Work to be completed
Of all the entries below, only the lines from the one with "b).ip = s.ip := rfl" up to and including the one with "(s.start).mem = s.mem := rfl" are to be duplicated exactly.

=== Given records ===

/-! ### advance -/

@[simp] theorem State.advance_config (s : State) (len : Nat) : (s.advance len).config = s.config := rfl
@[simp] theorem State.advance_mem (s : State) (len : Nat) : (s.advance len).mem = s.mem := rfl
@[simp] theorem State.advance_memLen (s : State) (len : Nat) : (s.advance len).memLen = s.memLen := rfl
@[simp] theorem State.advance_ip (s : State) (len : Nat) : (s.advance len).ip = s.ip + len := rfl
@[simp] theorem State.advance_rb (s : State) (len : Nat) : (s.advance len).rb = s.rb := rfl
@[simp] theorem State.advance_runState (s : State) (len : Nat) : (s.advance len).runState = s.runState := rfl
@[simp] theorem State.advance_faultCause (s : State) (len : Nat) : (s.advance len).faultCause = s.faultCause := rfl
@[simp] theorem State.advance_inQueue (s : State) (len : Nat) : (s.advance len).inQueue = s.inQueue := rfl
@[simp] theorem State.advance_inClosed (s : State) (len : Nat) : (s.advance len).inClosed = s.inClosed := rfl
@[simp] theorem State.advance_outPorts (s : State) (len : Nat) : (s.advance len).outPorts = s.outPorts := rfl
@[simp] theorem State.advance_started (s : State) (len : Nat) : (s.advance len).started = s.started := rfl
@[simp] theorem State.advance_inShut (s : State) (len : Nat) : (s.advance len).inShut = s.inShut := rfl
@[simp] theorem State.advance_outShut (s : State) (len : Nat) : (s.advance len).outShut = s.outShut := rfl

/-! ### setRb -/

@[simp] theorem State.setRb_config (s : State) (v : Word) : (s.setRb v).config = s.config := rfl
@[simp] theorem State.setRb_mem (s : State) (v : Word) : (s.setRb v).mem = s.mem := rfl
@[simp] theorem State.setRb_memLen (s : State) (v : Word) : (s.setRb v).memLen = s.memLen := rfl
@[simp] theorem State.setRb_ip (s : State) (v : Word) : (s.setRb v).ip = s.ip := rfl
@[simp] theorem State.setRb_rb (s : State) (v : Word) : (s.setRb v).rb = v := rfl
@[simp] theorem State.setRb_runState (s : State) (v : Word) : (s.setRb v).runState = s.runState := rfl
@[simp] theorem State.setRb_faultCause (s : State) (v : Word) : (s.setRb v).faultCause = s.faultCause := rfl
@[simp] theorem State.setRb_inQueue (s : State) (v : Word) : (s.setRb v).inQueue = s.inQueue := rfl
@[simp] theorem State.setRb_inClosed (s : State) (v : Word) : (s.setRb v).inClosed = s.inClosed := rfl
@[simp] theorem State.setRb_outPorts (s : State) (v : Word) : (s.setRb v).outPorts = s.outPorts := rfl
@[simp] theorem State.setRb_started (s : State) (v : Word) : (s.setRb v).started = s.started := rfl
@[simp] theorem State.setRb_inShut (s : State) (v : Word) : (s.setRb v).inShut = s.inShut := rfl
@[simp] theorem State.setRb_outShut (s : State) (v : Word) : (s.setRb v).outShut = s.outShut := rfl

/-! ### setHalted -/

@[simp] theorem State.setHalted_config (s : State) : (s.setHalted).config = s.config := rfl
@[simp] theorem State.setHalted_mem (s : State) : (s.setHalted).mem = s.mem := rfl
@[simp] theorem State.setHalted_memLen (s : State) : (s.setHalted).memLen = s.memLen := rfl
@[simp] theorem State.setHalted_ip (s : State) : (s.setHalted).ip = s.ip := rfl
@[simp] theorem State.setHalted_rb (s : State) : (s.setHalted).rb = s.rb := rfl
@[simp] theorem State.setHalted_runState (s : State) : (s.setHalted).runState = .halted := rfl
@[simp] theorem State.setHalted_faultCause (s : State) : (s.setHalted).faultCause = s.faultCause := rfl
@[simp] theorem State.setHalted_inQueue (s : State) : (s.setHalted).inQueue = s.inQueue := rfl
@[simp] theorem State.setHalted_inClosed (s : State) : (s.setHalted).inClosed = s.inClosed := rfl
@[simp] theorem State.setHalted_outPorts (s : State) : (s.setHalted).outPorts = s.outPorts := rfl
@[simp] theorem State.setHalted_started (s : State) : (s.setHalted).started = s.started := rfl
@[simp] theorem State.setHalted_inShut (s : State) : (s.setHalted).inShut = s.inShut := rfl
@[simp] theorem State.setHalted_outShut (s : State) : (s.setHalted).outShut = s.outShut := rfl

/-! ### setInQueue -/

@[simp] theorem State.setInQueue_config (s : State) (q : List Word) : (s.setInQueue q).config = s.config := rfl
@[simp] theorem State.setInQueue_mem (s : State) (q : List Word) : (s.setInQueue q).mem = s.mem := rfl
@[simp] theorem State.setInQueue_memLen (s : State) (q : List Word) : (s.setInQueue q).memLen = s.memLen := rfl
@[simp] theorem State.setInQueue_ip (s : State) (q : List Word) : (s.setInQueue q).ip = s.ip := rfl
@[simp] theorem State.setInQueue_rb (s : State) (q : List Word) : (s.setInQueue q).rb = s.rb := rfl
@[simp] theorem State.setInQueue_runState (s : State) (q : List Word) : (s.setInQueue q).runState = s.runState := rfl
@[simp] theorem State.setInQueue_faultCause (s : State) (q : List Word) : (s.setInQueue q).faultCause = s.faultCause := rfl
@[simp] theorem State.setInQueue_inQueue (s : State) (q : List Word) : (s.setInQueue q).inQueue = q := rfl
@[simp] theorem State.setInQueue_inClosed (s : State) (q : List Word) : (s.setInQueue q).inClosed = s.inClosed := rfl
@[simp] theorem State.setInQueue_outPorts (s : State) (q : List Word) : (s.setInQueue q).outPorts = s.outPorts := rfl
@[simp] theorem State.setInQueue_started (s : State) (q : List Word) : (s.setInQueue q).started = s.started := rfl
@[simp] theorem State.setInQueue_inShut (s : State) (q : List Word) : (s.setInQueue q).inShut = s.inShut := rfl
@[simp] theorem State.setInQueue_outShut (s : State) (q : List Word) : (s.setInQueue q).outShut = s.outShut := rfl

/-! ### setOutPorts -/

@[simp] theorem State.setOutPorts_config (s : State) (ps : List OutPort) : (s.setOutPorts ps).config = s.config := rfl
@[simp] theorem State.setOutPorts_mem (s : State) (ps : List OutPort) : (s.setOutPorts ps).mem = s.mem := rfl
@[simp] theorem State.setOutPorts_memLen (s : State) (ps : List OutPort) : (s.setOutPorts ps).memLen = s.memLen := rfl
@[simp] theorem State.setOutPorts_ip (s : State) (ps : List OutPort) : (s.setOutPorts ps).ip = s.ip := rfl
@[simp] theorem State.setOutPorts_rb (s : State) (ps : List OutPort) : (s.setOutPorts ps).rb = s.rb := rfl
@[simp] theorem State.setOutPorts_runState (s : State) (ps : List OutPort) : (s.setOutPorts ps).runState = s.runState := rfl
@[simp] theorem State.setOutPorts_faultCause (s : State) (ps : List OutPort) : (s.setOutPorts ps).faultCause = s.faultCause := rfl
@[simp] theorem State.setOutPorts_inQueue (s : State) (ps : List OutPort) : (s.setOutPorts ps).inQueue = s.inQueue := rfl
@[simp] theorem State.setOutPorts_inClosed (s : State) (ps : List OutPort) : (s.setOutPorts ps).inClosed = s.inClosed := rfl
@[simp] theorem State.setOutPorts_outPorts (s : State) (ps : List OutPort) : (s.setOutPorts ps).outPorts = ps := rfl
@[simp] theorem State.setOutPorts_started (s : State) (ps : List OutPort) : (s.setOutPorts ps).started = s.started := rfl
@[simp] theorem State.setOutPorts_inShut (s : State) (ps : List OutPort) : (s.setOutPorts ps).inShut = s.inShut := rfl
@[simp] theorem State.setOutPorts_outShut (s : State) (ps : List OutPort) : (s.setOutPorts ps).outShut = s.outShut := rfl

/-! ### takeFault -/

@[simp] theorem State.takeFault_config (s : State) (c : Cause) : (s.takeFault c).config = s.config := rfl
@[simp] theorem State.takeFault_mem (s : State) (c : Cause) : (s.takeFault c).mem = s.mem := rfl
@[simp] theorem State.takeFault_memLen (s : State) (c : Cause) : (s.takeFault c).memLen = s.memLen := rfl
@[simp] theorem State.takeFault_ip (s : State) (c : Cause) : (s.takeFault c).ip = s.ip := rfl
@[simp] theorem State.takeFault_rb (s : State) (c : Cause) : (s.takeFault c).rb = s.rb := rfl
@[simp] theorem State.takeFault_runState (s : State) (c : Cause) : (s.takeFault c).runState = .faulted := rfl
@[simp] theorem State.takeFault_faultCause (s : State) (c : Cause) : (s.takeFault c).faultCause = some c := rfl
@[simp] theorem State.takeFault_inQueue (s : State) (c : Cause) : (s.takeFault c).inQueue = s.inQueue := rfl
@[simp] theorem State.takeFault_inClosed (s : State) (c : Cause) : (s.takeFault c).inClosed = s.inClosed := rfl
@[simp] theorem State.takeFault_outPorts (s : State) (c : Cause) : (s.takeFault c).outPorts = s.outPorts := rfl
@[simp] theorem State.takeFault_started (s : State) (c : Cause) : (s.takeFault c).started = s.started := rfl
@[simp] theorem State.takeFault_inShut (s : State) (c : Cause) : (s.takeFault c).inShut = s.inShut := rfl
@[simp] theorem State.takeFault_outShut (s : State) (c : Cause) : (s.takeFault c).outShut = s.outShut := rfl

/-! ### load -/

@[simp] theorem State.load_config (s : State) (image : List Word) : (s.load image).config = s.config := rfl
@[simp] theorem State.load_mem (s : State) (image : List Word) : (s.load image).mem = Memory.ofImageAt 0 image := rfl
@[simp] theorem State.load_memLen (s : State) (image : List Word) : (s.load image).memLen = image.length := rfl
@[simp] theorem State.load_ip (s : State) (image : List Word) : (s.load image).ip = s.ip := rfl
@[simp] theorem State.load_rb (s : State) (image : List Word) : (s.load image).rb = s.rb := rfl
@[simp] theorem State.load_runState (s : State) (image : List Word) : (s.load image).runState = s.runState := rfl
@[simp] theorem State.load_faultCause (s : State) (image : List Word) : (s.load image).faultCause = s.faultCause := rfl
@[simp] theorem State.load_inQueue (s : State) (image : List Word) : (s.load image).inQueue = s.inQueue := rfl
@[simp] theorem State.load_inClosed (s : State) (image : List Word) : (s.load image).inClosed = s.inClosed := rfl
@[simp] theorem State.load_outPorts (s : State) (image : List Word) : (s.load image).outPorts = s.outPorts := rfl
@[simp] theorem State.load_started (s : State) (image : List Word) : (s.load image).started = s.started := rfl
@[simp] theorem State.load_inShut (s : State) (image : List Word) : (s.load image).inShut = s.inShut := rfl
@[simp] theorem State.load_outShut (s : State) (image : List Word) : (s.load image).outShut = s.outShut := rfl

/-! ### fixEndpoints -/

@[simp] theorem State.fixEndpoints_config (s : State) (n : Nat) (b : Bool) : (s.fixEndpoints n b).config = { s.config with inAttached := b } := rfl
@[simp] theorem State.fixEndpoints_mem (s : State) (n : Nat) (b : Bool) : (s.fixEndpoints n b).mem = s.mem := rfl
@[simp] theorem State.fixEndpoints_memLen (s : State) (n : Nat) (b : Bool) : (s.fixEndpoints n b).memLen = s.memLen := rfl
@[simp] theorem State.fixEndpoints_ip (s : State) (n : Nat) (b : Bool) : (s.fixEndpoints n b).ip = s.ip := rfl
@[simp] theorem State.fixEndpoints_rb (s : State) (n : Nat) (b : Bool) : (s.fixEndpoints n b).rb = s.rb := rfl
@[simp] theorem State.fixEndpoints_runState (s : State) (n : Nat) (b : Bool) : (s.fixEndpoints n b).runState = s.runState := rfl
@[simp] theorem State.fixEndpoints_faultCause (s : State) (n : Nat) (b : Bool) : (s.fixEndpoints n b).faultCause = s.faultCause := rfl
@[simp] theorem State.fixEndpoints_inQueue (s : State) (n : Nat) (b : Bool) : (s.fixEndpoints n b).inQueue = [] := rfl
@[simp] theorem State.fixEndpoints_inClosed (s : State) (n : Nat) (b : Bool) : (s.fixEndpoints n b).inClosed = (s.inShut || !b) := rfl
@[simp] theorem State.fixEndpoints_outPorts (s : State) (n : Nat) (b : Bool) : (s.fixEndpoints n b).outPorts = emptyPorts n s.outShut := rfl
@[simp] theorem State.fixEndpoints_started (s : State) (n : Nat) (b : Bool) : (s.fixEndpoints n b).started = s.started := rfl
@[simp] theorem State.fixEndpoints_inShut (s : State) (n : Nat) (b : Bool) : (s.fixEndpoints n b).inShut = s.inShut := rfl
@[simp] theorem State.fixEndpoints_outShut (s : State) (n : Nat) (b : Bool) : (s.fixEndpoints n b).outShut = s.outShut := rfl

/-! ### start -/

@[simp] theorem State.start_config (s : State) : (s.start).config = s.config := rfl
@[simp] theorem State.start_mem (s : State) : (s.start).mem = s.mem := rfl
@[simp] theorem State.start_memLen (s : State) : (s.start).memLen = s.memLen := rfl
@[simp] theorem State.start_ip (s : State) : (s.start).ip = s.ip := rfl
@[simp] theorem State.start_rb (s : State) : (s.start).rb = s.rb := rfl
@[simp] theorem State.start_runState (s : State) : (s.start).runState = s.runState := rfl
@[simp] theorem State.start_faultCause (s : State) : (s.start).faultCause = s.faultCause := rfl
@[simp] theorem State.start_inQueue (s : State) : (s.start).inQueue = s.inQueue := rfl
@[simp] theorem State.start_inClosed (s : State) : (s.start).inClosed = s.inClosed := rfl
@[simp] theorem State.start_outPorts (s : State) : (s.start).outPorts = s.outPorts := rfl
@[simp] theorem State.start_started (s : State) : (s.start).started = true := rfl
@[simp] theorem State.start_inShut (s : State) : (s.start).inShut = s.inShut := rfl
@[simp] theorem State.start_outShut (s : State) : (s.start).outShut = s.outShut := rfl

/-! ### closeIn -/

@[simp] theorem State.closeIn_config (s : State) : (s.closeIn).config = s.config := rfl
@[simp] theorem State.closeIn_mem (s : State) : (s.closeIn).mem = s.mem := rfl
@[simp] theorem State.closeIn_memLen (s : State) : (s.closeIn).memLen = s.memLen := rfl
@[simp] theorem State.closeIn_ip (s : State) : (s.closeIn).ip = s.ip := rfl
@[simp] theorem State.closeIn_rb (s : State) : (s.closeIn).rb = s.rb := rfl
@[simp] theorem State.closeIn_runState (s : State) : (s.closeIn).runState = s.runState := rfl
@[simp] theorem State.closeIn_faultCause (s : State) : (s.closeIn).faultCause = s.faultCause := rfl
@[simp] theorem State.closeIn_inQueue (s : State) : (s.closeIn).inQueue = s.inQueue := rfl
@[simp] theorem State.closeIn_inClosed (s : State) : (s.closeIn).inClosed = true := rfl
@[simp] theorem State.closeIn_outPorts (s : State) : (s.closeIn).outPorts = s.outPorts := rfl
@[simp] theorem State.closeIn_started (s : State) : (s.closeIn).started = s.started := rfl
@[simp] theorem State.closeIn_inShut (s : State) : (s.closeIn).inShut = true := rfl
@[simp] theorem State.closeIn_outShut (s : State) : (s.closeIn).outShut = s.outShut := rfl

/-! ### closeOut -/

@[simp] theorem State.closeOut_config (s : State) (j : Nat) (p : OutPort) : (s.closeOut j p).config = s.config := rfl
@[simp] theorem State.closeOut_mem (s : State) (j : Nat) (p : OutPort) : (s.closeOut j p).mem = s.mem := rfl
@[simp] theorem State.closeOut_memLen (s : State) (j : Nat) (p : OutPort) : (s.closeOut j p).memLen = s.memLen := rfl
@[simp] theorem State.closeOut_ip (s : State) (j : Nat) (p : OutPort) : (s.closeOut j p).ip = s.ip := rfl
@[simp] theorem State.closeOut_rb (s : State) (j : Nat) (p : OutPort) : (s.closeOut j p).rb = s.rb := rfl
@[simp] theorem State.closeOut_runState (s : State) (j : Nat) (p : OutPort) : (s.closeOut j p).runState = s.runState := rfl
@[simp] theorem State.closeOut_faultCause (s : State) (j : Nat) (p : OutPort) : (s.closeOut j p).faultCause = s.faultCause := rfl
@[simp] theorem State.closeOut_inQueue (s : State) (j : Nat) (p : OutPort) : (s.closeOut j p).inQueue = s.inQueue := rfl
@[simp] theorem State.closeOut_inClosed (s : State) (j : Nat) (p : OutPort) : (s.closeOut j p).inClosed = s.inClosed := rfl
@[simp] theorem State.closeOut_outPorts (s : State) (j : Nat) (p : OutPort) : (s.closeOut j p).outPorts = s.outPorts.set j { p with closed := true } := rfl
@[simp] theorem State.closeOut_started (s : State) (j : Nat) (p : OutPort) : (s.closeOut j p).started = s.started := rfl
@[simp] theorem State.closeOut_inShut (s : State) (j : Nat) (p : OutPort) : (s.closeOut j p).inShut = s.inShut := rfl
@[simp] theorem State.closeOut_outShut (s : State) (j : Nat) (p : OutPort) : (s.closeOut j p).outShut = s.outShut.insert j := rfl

===
=== Given records ===

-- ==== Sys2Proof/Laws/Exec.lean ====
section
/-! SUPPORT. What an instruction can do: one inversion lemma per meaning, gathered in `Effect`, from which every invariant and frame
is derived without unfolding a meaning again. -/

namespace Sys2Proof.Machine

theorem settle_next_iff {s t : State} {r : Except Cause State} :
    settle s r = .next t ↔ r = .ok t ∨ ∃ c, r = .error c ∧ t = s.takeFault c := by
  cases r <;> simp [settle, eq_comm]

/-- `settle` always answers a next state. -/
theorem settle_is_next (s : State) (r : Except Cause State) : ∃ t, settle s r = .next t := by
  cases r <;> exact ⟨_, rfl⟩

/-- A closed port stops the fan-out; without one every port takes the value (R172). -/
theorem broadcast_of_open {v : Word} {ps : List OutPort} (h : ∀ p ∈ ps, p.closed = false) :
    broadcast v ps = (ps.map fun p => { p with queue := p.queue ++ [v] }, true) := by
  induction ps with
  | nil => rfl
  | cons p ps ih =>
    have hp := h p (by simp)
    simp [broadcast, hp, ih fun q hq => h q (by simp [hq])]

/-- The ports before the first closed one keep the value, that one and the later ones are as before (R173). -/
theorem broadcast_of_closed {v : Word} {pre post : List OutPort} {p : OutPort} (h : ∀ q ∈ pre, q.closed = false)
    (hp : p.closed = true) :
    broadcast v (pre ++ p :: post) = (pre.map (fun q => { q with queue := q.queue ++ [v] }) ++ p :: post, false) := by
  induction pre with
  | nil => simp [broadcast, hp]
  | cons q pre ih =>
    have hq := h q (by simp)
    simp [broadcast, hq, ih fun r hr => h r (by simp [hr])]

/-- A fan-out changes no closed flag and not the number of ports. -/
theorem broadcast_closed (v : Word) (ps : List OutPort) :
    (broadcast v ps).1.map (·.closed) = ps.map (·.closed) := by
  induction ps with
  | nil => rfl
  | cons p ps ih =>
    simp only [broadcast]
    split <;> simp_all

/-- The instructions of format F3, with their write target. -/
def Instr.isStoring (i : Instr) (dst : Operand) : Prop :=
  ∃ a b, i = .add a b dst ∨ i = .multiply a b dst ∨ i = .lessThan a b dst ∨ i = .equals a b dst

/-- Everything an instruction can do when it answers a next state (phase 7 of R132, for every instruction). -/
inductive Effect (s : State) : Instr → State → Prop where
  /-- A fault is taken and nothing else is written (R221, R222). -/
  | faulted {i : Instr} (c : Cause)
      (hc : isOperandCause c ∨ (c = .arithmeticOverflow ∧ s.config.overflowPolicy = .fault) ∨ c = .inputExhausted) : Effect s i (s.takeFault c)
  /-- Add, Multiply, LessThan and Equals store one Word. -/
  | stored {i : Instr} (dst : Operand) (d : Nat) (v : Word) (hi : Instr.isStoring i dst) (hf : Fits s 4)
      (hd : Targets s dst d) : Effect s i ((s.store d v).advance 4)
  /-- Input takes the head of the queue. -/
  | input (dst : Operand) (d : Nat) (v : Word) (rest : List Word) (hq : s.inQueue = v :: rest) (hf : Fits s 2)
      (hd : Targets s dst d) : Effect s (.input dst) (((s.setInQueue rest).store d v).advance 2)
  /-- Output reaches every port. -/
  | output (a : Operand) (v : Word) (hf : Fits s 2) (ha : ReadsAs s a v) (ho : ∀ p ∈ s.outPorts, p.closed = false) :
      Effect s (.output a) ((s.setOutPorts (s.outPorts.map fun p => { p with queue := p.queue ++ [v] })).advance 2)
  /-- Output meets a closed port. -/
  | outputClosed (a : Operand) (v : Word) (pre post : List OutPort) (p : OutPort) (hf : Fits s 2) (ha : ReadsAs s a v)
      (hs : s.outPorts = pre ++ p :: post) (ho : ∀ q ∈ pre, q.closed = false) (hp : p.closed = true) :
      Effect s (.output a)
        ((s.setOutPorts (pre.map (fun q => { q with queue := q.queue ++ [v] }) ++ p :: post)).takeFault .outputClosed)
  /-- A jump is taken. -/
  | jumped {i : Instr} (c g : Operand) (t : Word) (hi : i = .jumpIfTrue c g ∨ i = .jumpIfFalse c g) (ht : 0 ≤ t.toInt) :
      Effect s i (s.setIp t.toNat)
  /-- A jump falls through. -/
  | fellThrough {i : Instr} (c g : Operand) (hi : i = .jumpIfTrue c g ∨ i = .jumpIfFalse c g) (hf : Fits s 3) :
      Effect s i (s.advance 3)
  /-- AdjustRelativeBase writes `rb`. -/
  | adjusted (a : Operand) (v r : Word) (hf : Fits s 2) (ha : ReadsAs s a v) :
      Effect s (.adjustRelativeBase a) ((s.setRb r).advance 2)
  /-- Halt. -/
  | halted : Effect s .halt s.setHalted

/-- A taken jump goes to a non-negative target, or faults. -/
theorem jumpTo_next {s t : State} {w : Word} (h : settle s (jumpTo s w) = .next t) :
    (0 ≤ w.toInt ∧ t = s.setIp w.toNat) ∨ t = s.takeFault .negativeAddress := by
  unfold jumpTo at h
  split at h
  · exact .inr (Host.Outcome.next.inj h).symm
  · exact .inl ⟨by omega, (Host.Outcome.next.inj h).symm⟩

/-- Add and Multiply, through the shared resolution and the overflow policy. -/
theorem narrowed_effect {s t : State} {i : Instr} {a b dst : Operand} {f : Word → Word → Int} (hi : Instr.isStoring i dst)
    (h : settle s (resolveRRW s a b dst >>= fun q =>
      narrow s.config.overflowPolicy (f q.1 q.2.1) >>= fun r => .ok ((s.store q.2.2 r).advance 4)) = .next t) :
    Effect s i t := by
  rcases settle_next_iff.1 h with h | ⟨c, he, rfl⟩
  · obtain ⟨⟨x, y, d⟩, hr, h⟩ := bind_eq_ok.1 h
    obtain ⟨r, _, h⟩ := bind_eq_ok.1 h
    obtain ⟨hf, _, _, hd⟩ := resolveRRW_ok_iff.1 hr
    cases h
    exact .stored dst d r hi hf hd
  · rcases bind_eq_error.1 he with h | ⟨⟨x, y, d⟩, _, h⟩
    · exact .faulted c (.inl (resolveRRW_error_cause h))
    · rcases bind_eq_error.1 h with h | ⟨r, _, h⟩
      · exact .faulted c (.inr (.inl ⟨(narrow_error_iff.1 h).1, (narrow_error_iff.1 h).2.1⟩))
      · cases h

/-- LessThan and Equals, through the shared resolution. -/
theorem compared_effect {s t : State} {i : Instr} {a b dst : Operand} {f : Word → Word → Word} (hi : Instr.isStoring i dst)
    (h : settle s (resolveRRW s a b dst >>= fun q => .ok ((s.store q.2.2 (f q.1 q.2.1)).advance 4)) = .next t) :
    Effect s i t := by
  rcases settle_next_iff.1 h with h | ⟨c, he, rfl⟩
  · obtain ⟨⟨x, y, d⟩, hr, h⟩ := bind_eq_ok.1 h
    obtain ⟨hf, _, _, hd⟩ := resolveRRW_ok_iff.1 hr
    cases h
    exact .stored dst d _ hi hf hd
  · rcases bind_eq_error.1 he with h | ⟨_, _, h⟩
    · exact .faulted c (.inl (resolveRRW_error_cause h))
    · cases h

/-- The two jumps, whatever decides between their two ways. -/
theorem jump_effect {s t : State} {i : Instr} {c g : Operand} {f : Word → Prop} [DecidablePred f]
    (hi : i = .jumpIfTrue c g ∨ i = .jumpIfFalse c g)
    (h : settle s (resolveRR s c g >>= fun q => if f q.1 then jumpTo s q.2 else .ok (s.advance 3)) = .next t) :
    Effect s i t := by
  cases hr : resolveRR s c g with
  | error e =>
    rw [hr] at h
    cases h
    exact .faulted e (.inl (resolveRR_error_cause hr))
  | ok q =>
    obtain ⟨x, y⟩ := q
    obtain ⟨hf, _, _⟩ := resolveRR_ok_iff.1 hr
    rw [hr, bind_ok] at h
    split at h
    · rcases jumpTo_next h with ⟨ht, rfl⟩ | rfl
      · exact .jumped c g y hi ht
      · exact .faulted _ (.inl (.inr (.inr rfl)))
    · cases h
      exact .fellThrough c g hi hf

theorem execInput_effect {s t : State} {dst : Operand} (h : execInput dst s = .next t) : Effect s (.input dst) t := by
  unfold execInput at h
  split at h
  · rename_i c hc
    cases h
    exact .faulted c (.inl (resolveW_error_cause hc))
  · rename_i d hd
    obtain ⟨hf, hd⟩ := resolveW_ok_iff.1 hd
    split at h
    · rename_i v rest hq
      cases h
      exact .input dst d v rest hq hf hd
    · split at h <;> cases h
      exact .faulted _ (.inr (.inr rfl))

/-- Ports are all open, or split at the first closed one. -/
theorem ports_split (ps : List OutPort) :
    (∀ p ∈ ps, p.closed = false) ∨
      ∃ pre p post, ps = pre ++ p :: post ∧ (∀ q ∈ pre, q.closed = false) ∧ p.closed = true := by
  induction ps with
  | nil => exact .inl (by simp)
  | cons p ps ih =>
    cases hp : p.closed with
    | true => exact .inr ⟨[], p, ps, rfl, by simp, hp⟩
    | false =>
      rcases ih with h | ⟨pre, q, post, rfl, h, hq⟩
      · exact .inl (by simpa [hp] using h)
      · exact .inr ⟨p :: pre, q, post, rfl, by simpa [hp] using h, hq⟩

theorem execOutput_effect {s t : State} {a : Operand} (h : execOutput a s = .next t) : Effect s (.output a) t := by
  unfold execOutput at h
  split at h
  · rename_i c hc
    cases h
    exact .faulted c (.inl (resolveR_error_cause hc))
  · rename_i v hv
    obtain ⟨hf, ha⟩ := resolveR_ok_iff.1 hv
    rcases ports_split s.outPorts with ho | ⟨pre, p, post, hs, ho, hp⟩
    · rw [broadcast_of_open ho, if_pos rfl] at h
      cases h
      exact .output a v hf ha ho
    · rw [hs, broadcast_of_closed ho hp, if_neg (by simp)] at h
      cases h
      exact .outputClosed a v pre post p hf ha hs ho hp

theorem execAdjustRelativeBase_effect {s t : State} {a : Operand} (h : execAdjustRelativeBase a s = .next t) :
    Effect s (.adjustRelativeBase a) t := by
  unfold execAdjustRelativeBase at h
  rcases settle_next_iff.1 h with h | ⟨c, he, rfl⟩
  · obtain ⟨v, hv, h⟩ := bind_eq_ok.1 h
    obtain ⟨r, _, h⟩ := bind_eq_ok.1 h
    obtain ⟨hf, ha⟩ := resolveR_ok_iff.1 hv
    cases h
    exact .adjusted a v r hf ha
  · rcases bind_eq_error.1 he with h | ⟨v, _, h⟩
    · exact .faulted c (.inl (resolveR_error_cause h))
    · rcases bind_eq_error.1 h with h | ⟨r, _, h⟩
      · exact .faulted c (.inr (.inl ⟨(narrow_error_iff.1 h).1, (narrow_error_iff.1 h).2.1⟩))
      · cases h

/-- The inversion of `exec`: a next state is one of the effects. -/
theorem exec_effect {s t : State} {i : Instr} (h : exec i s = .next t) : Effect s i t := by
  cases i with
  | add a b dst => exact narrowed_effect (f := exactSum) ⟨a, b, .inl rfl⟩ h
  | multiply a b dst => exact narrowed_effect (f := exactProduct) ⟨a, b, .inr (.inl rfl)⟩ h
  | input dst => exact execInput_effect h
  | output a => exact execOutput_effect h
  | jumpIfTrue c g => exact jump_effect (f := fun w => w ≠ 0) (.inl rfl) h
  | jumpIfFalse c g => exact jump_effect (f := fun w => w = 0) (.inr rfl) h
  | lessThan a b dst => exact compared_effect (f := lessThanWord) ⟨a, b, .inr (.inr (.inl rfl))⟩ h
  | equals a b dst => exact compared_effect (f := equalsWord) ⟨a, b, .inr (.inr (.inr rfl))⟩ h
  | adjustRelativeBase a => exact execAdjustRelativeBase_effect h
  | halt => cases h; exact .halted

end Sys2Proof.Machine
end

===

Written solution
@[simp] theorem State.fixEndpoints_ip (s : State) (n : Nat) (b : Bool) : (s.fixEndpoints n b).ip = s.ip := rfl
@[simp] theorem State.fixEndpoints_rb (s : State) (n : Nat) (b : Bool) : (s.fixEndpoints n b).rb = s.rb := rfl
@[simp] theorem State.fixEndpoints_runState (s : State) (n : Nat) (b : Bool) : (s.fixEndpoints n b).runState = s.runState := rfl
@[simp] theorem State.fixEndpoints_faultCause (s : State) (n : Nat) (b : Bool) : (s.fixEndpoints n b).faultCause = s.faultCause := rfl
@[simp] theorem State.fixEndpoints_inQueue (s : State) (n : Nat) (b : Bool) : (s.fixEndpoints n b).inQueue = [] := rfl
@[simp] theorem State.fixEndpoints_inClosed (s : State) (n : Nat) (b : Bool) : (s.fixEndpoints n b).inClosed = (s.inShut || !b) := rfl
@[simp] theorem State.fixEndpoints_outPorts (s : State) (n : Nat) (b : Bool) : (s.fixEndpoints n b).outPorts = emptyPorts n s.outShut := rfl
@[simp] theorem State.fixEndpoints_started (s : State) (n : Nat) (b : Bool) : (s.fixEndpoints n b).started = s.started := rfl
@[simp] theorem State.fixEndpoints_inShut (s : State) (n : Nat) (b : Bool) : (s.fixEndpoints n b).inShut = s.inShut := rfl
@[simp] theorem State.fixEndpoints_outShut (s : State) (n : Nat) (b : Bool) : (s.fixEndpoints n b).outShut = s.outShut := rfl

/-! ### start -/

@[simp] theorem State.start_config (s : State) : (s.start).config = s.config := rfl
@[simp] theorem State.start_mem (s : State) : (s.start).mem = s.mem := rfl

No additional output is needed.